* **EXERCISE**: Go to the line below containing "h.count.toNat).map (·.1)) x.lines" and print exactly from there through the line containing "(sp 0x14 (fun", both included. Print nothing else.

* **SUPPLIED DATA**:
/-- R231, R223, R261, R262. What the model settles there is in log entries 54, 187. -/
def Obligations.RefusalsAndLocalRequests : Prop :=
  ∀ s : State,
    (serving s = true → ∀ job src k choice reason expert,
      let sid := streamId s.fab.id src 2 (k.retOrdinal.setWidth 4)
      (∀ t, findSend s job sid = some t → t.closing = false → exhausted t = false →
        exec (.refusalRequest job src k choice reason expert) s = .next (settle (enqueue t.port
          (.seal job sid 0x05 1 0xFFFF 0 (batchField (tokenBatch k)) k.batchGen (refusalBytes k choice reason expert) 0xFFFF) s))) ∧
      (∀ f, findSend s job sid = none → vfOfJob s job = some f →
        exec (.refusalRequest job src k choice reason expert) s = .next (settle (countFn f 0x2A s))) ∧
      (∀ t, findSend s job sid = some t → t.closing = true ∨ exhausted t = true →
        exec (.refusalRequest job src k choice reason expert) s = .next (settle (countFn t.fn 0x2A s)))) ∧
    (∀ f c cls fp k, PortServes s f → (cls = 0 ∨ cls = 2 ∨ cls = 3) → chimeOk k = true →
      fabricEntries s fp.toNat < Config.fabricSnare →
      ∃ e, e.fn = f ∧ e.ctx = c ∧ e.fport = fp ∧ e.sigs = k.sigs ∧
        exec (.localChimeRequest f c cls fp k) s = .next { s with localSnare := s.localSnare ++ [e] }) ∧
    (∀ q keeper ord ret t, PortServes s q.fn → streamFor s q.fn keeper 3 ord = some t →
      (s.members.filter (fun e => e.2.fp == t.port.val / 4)).length < Config.memberTable →
      unitsFor (poolBytes q ret (freeTag s)).length ≤ 32 →
      ∃ m : MemberSt, m.fn = q.fn ∧ m.ctx = q.ctx ∧ m.keeper = keeper ∧ m.read = decide (q.pop = 0x01) ∧ m.buffer = q.buffer ∧
        exec (.memberPoolRequest q keeper ord ret) s = .next (settle (enqueue t.port
          (.seal t.job t.sid 0x06 (unitsFor (poolBytes q ret (freeTag s)).length) 0xFFFF 0 0 0 (poolBytes q ret (freeTag s)) q.ctx)
          { s with members := mapSet s.members (freeTag s).toNat m, nextTag := freeTag s + 1 }))) ∧
    (∀ q job, PortServes s q.fn → poolShapeOk q.pop q.redOp q.redFormat true q.offset.toNat q.length.toNat = true →
      (fnOf s q.fn).job = some job →
      (∀ st d, admitRegion s job q.regionId q.offset.toNat q.length.toNat = .inl (st, d) →
        exec (.localPoolRequest q) s = .next (settle (emit (.fabricDone q.fn q.ctx st []) s))) ∧
      (∀ k, admitRegion s job q.regionId q.offset.toNat q.length.toNat = .inr k →
        exec (.localPoolRequest q) s = .next (settle (poolPump (addJob k (.localReq q.fn q.ctx (genOf s q.fn))
          (poolKind q.pop q.redOp q.redFormat) q.offset.toNat q.length.toNat (padTo q.length.toNat (q.data.take q.length.toNat)) s).2))))

/-- R354. What the model settles there is in log entry 24. -/
def Obligations.DebugMasterReach : Prop :=
  ∀ (s : State) (f : Fn) (addr : BitVec 48) (n : Nat) (w : Bool), serving s = true →
    (∃ (t : State) (b : Bool), exec (.debugMasterRequest (.memory f addr n) w) s = .next t ∧ t.out = s.out ++ [.debugMaster b] ∧
      (b = false → t = { s with out := t.out, tabor := t.tabor }) ∧
      (b = true → ∀ v, f = .vf v →
        hasRight s (if w then 6 else 5) = true ∧ inScope s v = true ∧ (fnOf s (.vf v)).job = none ∧
        (fnOf s (.vf v)).tdi.state = .unlocked ∧ carveOk s (.vf v) addr.toNat n false = true) ∧
      (b = true → f = .pf → w = false ∧ hasRight s 5 = true ∧ pfScope s = true)) ∧
    (∀ (e : BitVec 3) (off : W64) (len : W32) (data : List Byte),
      ((∀ r ∈ s.regions, ¬ (r.2.loop = true ∧ r.2.engine = e.toNat)) ∨ hasRight s (if w then 8 else 7) = false →
        exec (.debugMasterRequest (.pool e off len data) w) s =
          .next (emit (.debugPool (grantKid s) stNotPermitted []) (countFn .pf 0x2D s))) ∧
      (∀ k r, s.regions.find? (fun r => r.2.loop && r.2.engine == e.toNat) = some (k, r) → hasRight s (if w then 8 else 7) = true →
        poolShapeOk (if w then 2 else 1) 0 0 true off.toNat len.toNat = true → off.toNat + len.toNat ≤ r.size →
        exec (.debugMasterRequest (.pool e off len data) w) s =
          .next (loopJob k (grantKid s) false (if w then .write else .read) off.toNat len.toNat data s)))

/-- Steps 7 to 9 of Table 07-11. What the model settles there is in log entries 2, 69. -/
def Obligations.SealedFrameIsVerified : Prop :=
  ∀ (c : Instr) (s v : State) (a : Arrival) (h : SealHdr) (b : FrameBody) (t : RecvSt), sealedRow c = some (a, h, b) → sealSpelt a h b = true →
    let w : WaitSt := { arr := a, hdr := { h with sid := a.route }, body := b }
    FrameDue s v w t →
    let u := countSealed t.fn h.dstCtx h.units.toNat (cacheKid (engineOfPort v a.port.val) t.kid v)
    (h.tagOk = false → exec c s = .next (settle (retryWaits (gongHalt (frameHalt w 1 t.kid) (earlyWrites t w v))))) ∧
    (h.tagOk = true → breaksEpoch w t → exec c s = .next (settle (retryWaits (gongHalt (frameHalt w 2 t.kid) v)))) ∧
    (∀ k, h.tagOk = true → ¬ breaksEpoch w t → postTag u t w = some k →
      exec c s = .next (settle (retryWaits (freeFrame w (advanceRecv t b (countFn t.fn (0x20 + k) (countPort a.port (6 + k) u))))))) ∧
    (h.tagOk = true → ¬ breaksEpoch w t → postTag u t w = none →
      exec c s = .next (settle (retryWaits (freeFrame w (deliver t w (advanceRecv t b u))))))

/-- R212, R213 and the rules of each frame type. What the model settles there is in log entry 65. -/
def Obligations.DeliveredFramesAct : Prop :=
  ∀ (t : RecvSt) (a : Arrival) (h : SealHdr) (s : State),
    (∀ p i x, placement s t h p = some (i, x) →
      ∃ u, deliver t ⟨a, h, .data p⟩ s = u ∧ u.out = s.out ++ [.plainWrite s.nextWrite t.fn x (dataBytes p)] ∧
        u.nextWrite = s.nextWrite + 1 ∧
        mapFind u.writes s.nextWrite = some
          { fn := t.fn, job := t.job, sid := t.sid, obj := some (t.fn.key, i), e0 := t.e0, batch := none, addr := x, len := (dataBytes p).length } ∧
        u.filter = s.filter) ∧
    (∀ p i x, placement s t h p = some (i, x) →
      ∃ u, deliver t ⟨a, h, .return_ p⟩ s = u ∧ u.out = s.out ++ [.plainWrite s.nextWrite t.fn x (dataBytes p)] ∧
        (filterOf u (batchOf h)).inFlight = (filterOf s (batchOf h)).inFlight + 1 ∧
        ∃ y, mapFind u.writes s.nextWrite = some y ∧ y.batch = some (BitVec.ofNat 12 (batchOf h)) ∧ y.addr = x) ∧
    (∀ p, ∃ e, deliver t ⟨a, h, .chime p⟩ s = stampMet { s with snare := s.snare ++ [e] } ∧ e.met = none ∧ e.port = a.port ∧ e.fn = t.fn ∧ e.sigs = p.sigs ∧
        e.job = t.job ∧ e.sid = t.sid ∧ e.seq = h.seq ∧ e.src = sidSrc t.sid ∧ e.dstCtx = h.dstCtx) ∧
    (∀ p, deliver t ⟨a, h, .token p⟩ s = emit (.tokenDeliver t.job (sidSrc t.sid) p) s) ∧
    (∀ p, deliver t ⟨a, h, .refusal p⟩ s = emit (.refusalDeliver t.job p) s) ∧
    (∀ p, p.pop.getLsbD 7 = false → deliver t ⟨a, h, .pool p⟩ s = poolRequest t h p s) ∧
    (∀ p m, p.pop.getLsbD 7 = true → mapFind s.members p.ptag.toNat = some m → m.gen = genOf s m.fn →
      ∃ u d, deliver t ⟨a, h, .pool p⟩ s = emit (.fabricDone m.fn m.ctx p.pstat d) u ∧ mapFind u.members p.ptag.toNat = none ∧
        (m.read = true → p.pstat = stOk → d = padTo p.length.toNat (p.data.take p.length.toNat)) ∧
        (m.read = false ∨ p.pstat ≠ stOk → d = [])) ∧
    (∀ o, deliver t ⟨a, h, .offer o⟩ s = takeOffer t.fn t.job (sidSrc t.sid) o s) ∧
    (∀ r st d, deliver t ⟨a, h, .answer r st d⟩ s = takeAnswer t.job (sidSrc t.sid) r st d s) ∧
    (∀ r, deliver t ⟨a, h, .commit r⟩ s = takeCommit t.job (sidSrc t.sid) r s) ∧
    (∀ n, deliver t ⟨a, h, .epochEnd n⟩ s = s) ∧
    (∀ x, findRecv s t.job t.sid = some x → deliver t ⟨a, h, .close⟩ s = retireKids (x.kid :: x.next.toList)
      { s with recvs := s.recvs.filter (fun y => !(y.job == t.job && y.sid == t.sid)) })

/-- R262, Table 09-11. What the model settles there is in log entries 36, 68. -/
def Obligations.KeeperAnswersPoolRequests : Prop :=
  ∀ (t : RecvSt) (h : SealHdr) (p : PoolPay) (s : State),
    let src := sidSrc t.sid
    let ret : BitVec 4 := p.retOrdinal.setWidth 4
    let rid : BitVec 40 := p.regionId.setWidth 40
    let shape := p.rsvdOk && decide (p.retOrdinal.toNat < 16) && decide (p.regionId.toNat < 2 ^ 40) && p.pstat == 0
      && (p.pop == 1 || decide (p.length.toNat + 32 ≤ 256 * h.units.toNat))
    let no := fun (st : W16) => answerMember src t.job ret p.ptag p.pop rid p.offset.toNat p.length.toNat st [] s
    (poolShapeOk p.pop p.redOp p.redFormat shape p.offset.toNat p.length.toNat = false → poolRequest t h p s = no stMalformed) ∧
    (poolShapeOk p.pop p.redOp p.redFormat shape p.offset.toNat p.length.toNat = true →
      (∀ st d, admitRegion s t.job rid p.offset.toNat p.length.toNat = .inl (st, d) → poolRequest t h p s = no st) ∧
      (∀ k, admitRegion s t.job rid p.offset.toNat p.length.toNat = .inr k →
        ∃ (u : State) (j : PoolJob), poolRequest t h p s = poolPump u ∧ u = { s with jobs := s.jobs ++ [j], nextJob := s.nextJob + 1 } ∧
          j.id = s.nextJob ∧ j.region = k ∧ j.from_ = .member t.sid src t.job ret p.ptag p.pop h.seq ∧
          j.kind = poolKind p.pop p.redOp p.redFormat ∧ j.offset = p.offset.toNat ∧ j.length = p.length.toNat ∧
          j.data = padTo p.length.toNat (p.data.take p.length.toNat)))

/-- R254 to R258, R302; `w` is the state once the frame's credits are returned. What the model settles there is in log entries 51, 74, 75. -/
def Obligations.HomeStoresWhatKeepersWrite : Prop :=
  ∀ (s v : State) (a : Arrival) (h : HomeHdr) (e : EccReport), ReachesPackage s a v →
    let w := returnCredits a.port a.hop.vc (frameCredits a.hop) v
    let sp := homeSpelt a h
    (∀ size depth b, sp 0x01 (fun l => isAt l 0 (be 8 size.toNat ++ [depth])) = true → hasHome w = true → homeShape h 1 false = true →
      homeOf w h = none → homePlace w size.toNat = some b →
      ∃ x : HomeSt, x.job = h.jobId ∧ x.rid = h.regionId ∧ x.keeper = sidSrc a.route ∧ x.size = size.toNat ∧ x.base = b ∧ x.lines = [] ∧
        x.nodes = [] ∧ x.leases = [] ∧
        exec (.alloc a h size depth) s = .next (settle (homeStatus a h 0 { w with homes := w.homes ++ [x], opens := w.opens + 1 }))) ∧
    (∀ x, homeCheck w a h 1 false = .inr x →
      (sp 0x02 (fun _ => true) = true →
        exec (.free a h) s = .next (settle (if x.leases = [] then homeStatus a h 0 (homeDrop h w) else homeStatus a h 6 w))) ∧
      ∀ nk, sp 0x03 (fun l => isAt l 0 (be 2 nk.toNat)) = true →
        exec (.rebind a h nk) s = .next (settle (if x.leases = [] then homeStatus a h 0 (homeMod h (fun x => { x with keeper := nk }) w)
          else homeStatus a h 6 w))) ∧
    (∀ x, homeCheck w a h 31 false = .inr x →
      (sp 0x10 (fun _ => true) = true →
        (linesOut x h = true → exec (.readLines a ⟨h, e⟩) s = .next (settle (homeStatus a h 3 w))) ∧
        (linesOut x h = false → h.hflags.getLsbD 0 = false → exec (.readLines a ⟨h, e⟩) s = .next (settle (homeReply a h 0
          (lineUnits ((homeLines h).map (mapGet 0 x.lines)) ((homeLines h).map (mapGet 0 x.lineMacs)))
          (bitMap e.lines) (bitMap e.macs) (BitVec.ofNat 32 e.ce) w))) ∧
        (linesOut x h = false → h.hflags.getLsbD 0 = true → exec (.readLines a ⟨h, e⟩) s = .next (settle (leaseLines a h e x w)))) ∧
      (∀ ls, sp 0x11 (fun l => isAt l 0 (lineUnits (ls.map (·.1)) (ls.map (·.2)))) = true →
        (linesOut x h = true → exec (.writeLines a h ls) s = .next (settle (homeStatus a h 3 w))) ∧
        (linesOut x h = false →
          let u := homeStatus a h 0 (homeMod h (fun x =>
            { x with lines := storeItems 0 h.baseItem.toNat ((ls.take h.count.toNat).map (·.1)) x.lines
                     lineMacs := storeItems 0 h.baseItem.toNat ((ls.take h.count.toNat).map (·.2)) x.lineMacs }) w)
          exec (.writeLines a h ls) s = .next (settle (if h.hflags.getLsbD 1 then endLeases h (homeLines h) u else u)))) ∧
      (sp 0x14 (fun _ => true) = true → exec (.leaseRelease a h) s = .next (settle
        (if linesOut x h = true then homeStatus a h 3 w else endLeases h (homeLines h) (homeStatus a h 0 w))))) ∧
    (∀ x addrs, homeCheck w a h 31 true = .inr x → sp 0x12 (fun l => isAt l 0 (addrUnit (addrs.take h.count.toNat))) = true →
      let l := addrs.take h.count.toNat
      let key := fun (i : Nat) => nodeKey (addrLevel (l.getD i 0)) (addrIdx (l.getD i 0))
      exec (.readNodes a ⟨h, e⟩ addrs) s = .next (settle (if nodesOut x l = true then homeStatus a h 3 w
        else homeReply a h 0 (nodeUnits l.length ((List.range l.length).map (fun i =>
          nodeRecBytes (mapGet 0 x.nodes (key i)) (mapGet 0 x.nodeMacs (key i)) (e.nodes.contains i)))) (bitMap (e.nodes.map (· / 3))) 0 (BitVec.ofNat 32 e.ce) w))) ∧
    (∀ x ns, homeCheck w a h 28 true = .inr x →
      sp 0x13 (fun l => isAt l 0 (addrUnit (ns.map (·.1)) ++ nodeUnits ns.length (ns.map (fun z => nodeRecBytes z.2.1 z.2.2 false)))) = true →
      exec (.writeNodes a h ns) s = .next (settle (
      if nodesOut x ((ns.take h.count.toNat).map (·.1)) = true then homeStatus a h 3 w
      else homeStatus a h 0 (homeMod h (fun x =>
        { x with nodes := (ns.take h.count.toNat).foldl (fun m z => mapPut 0 m (nodeKey (addrLevel z.1) (addrIdx z.1)) z.2.1) x.nodes
                 nodeMacs := (ns.take h.count.toNat).foldl (fun m z => mapPut 0 m (nodeKey (addrLevel z.1) (addrIdx z.1)) z.2.2) x.nodeMacs })
        w)))) ∧
    (∀ st, sp 0x10 (fun _ => true) = true → homeCheck w a h 31 false = .inl st →
      exec (.readLines a ⟨h, e⟩) s = .next (settle (homeStatus a h st w))) ∧
    (hasHome w = true → sp h.hop (fun _ => reservedHop h.hop) = true → exec (.leaseRelease a h) s = .next (settle (homeStatus a h 7 w)))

* **SOLUTION TO THE PROBLEM**:
            { x with lines := storeItems 0 h.baseItem.toNat ((ls.take h.count.toNat).map (·.1)) x.lines
                     lineMacs := storeItems 0 h.baseItem.toNat ((ls.take h.count.toNat).map (·.2)) x.lineMacs }) w)
          exec (.writeLines a h ls) s = .next (settle (if h.hflags.getLsbD 1 then endLeases h (homeLines h) u else u)))) ∧
      (sp 0x14 (fun _ => true) = true → exec (.leaseRelease a h) s = .next (settle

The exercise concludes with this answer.